I took up book writing after retiring from regular work. It’s a wonderful hobby, but a harsh one. Being able to write well is not enough. To gain even the most modest success you need passion for your subject, great perseverance, and a measure of luck. I am one of the lucky ones, having had three books published which together have sold about 50,000 copies and been translated into five languages. This hasn’t made me rich but I have the tremendous satisfaction of knowing that every day someone, somewhere in the world, is getting enjoyment from reading my words. Perhaps something of what I’ve learned on the way may be useful to someone setting out on a similar path.
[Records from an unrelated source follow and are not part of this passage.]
/-- SLOT_WAKE (R62): an enabled source is pending. At once where the clocks run, else after the wake time. In a commit
window nothing wakes; where the core has dropped, a lost edge wakes nothing until the next wake event has reached the core: a flit that
wakes the core is served first, so that its message counts among the causes (R362, R363). -/
def slotWakeAt (c s : Nat) (m : Mach) : Mach :=
  let k := m.core c
  let v := k.slot s
  let now := k.wakeNow s
  let seen := if k.clocksRun m.cc && !(k.pwr.flitWake.isSome && k.flitWaits c) then now else now &&& ~~~ k.lostEdges s
  m.when (v.ctl.st == .parked && v.run.wakeAt.isNone && seen != 0 && !k.inWindow m.cc && !k.pwr.stopped) fun m =>
    m.onCore c fun k =>
      let k := { k with pwr := { k.pwr with edges := k.pwr.edges.filter fun e => e.1 != s } }
      if k.clocksRun m.cc then k.onSlot s fun v => wakeSlot v now false m.cc
      else k.onSlot s fun v => { v with run := { v.run with wakeAt := some (m.cc + k.wakeTime - 1), wakeSrc := now } }

/-- SLOT_WAKE_RETURN (R357): the wake time has passed; the slot is RUNNING in the cycle before its first issue, its cause the sources of the wake event (R62). -/
def slotWakeReturnAt (c s : Nat) (m : Mach) : Mach :=
  let v := (m.core c).slot s
  m.when (v.ctl.st == .parked && (match v.run.wakeAt with
      | some t => t ≤ m.cc
      | none => false)) fun m =>
    m.onCore c fun k =>
      let k := if k.clocksRun m.cc then k else k.powerUp (m.cc + 1)
      let k := { k with pwr := { k.pwr with flitWake := none } }
      k.onSlot s fun v => wakeSlot { v with run := { v.run with aborted := false } } v.run.wakeSrc v.run.aborted m.cc

/-- TIMER_EXPIRY (R69): a timer that has reached zero sets TIMER; a new expiry is an edge of its own. -/
def timerExpiryAt (c s : Nat) (m : Mach) : Mach :=
  m.when ((m.core c).slot s).run.due fun m =>
    m.onCore c fun k =>
      let k := { k with pwr := { k.pwr with edges := k.pwr.edges.filter fun e => e != (s, 2) } }
      k.onSlot s fun v => { v.pend 2 m.cc with run := { v.run with due := false } }

/-! ## What a field sleep asks of a core (R369 to R373) -/

/-- Whether a core meets R358 or R360 (R369). -/
def Core.quiet (k : Core) (cc : Nat) : Bool :=
  (k.slots.toList.all fun v => v.ctl.st == .empty) || (k.dropBase cc && !k.pwr.voted)

/-- Whether a wake event has reached a core: a slot runs or has an enabled source pending, or a flit waits for the core. -/
def Core.wakeEvent (k : Core) (c : Nat) : Bool :=
  ((List.range 4).any fun s => (k.slot s).ctl.st == .running || ((k.slot s).ctl.st == .parked && k.wakeNow s != 0)) || k.flitWaits c

/-- Whether an under-bank request waits at a core: at its controller, or as a flit in space 0x1. -/
def Core.ubWaits (k : Core) (c : Nat) : Bool :=
  !k.ubq.isEmpty || !k.ubWait.isEmpty || (k.router.lo.any fun e => !e.2.isEmpty) ||
  (k.router.bufs.any fun e => match e.2 with
    | f :: _ => !f.mc && waCore f.target.toNat == c && waSpace f.target.toNat == 1
    | [] => false)

/-- The listed cores of a field. -/
def Mach.coresOf (m : Mach) (f : Nat) : List (Nat × Core) := m.cores.filter fun e => fieldOf e.1 == f

/-- The end of a committed field sleep (R373): regulators and DRAM tiers back ON; a core with a wake event pays for the wake. -/
def Mach.wakeField (m : Mach) (f : Nat) : Mach :=
  if (m.field f).sleep = .committed then
    let m := (m.onField f fun x => { x with sleep := .awake, tiers := x.tiers.map fun t => if t = .ret then .on else t }).fcEvent f 2
    m.mapCores fun c k =>
      if fieldOf c = f then { k with pwr := { k.pwr with stopped := false, fsleep := false, fsWake := k.wakeEvent c } } else k
  else m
I hope so.
There’s something paradoxical about writing a book. It’s a solitary activity—there’s no escaping the sense of isolation when one faces the first blank page. Yet, to me, the joy of writing lies in the fellowship with readers, in the sharing of enjoyment.
Working for many years in the army and then the civil service gave me plenty of practice in a different kind of writing. There, one had to tell people to do things, or how to do them. Some of these things were important, so everything had to be clear and, preferably, brief. Writing good orders was a satisfying craft to master but all the time I was writing for an audience that was ready-made and captive. It would be quite a different matter to attract an audience and to write every sentence in a way that would make the reader want to read the next one.
Nevertheless I felt impelled to try. Over the years, I had become fascinated by reading about scientific discoveries and the people who made them, but all this was a world largely unknown to friends and colleagues. How could it be that almost nobody had heard of the wonderfully brilliant James Clerk Maxwell or the wonderfully eccentric Oliver Heaviside? Writing about them, I have simply tried to share my own enjoyment with readers, and it is an immense source of satisfaction to know that many people have taken the same pleasure in reading my books that I took in writing them.
My first book was about Maxwell, the great 19th century Scottish physicist who, among other things, predicted the electromagnetic waves that give us radio, television, radar, satellite navigation, and cell phones. After stumbling my way through research—reading every relevant book I could find, poring through archived papers, and visiting Maxwell’s home ground in Scotland—I put together the first draft of a book, picked some publishers from the Writers and Artists’ Yearbook, and wrote off to them with a proposal. One rejection slip followed another and I’d acquired about thirty of them before a telephone call came from Wiley. You need luck and I’d found it, in the form of a sympathetic editor. The book came out the following year and has sold well.
Over the years I’d picked up some tips on writing from books and articles. The most memorable of these ran on the lines: “When revising your work, select the finest passage and then cross it out.” In other words, don’t try to impress the reader with your eloquence. My editor put it another way, saying: “We don’t want readers to think that you’re clever, we want them to feel that they’re clever.” Extending the theme, I eventually learned that one needn’t always explain everything in detail—it’s better to trust readers to work things out for themselves. That way, the whole thing becomes a joint enterprise and readers enjoy feeling part of it.
Most of what I know about the art of writing books was learned on the job. Anyone who has tried will know that sentences that are easy to read are often very hard to write. I’ve often spent days searching for the right word or phrase and, if I didn’t find one, re-writing the whole passage from a different angle. I try to write biographies that read as easily as a good novel, and when the story shifts from one event, scene, or topic to another it’s not always easy to write a smooth linking passage. Sometimes a simple link like “Meanwhile, across the Atlantic…” will do, but a method I’ve found useful in harder cases is to base the link on something that has already happened in the story, thus helping the reader to connect the new event, scene, or topic with something familiar.
Another useful device is what I call the “Wilkie Collins”. He wrote The Moonstone—possibly the world’s first detective novel—and often used to finish a chapter with something like: “Little did he know what trials lay ahead”. If written with a little more subtlety, and not done too often, such indications of excitement to come can help to sustain the reader’s interest.
Good luck to anyone taking up book-writing as a hobby. You’ll need it!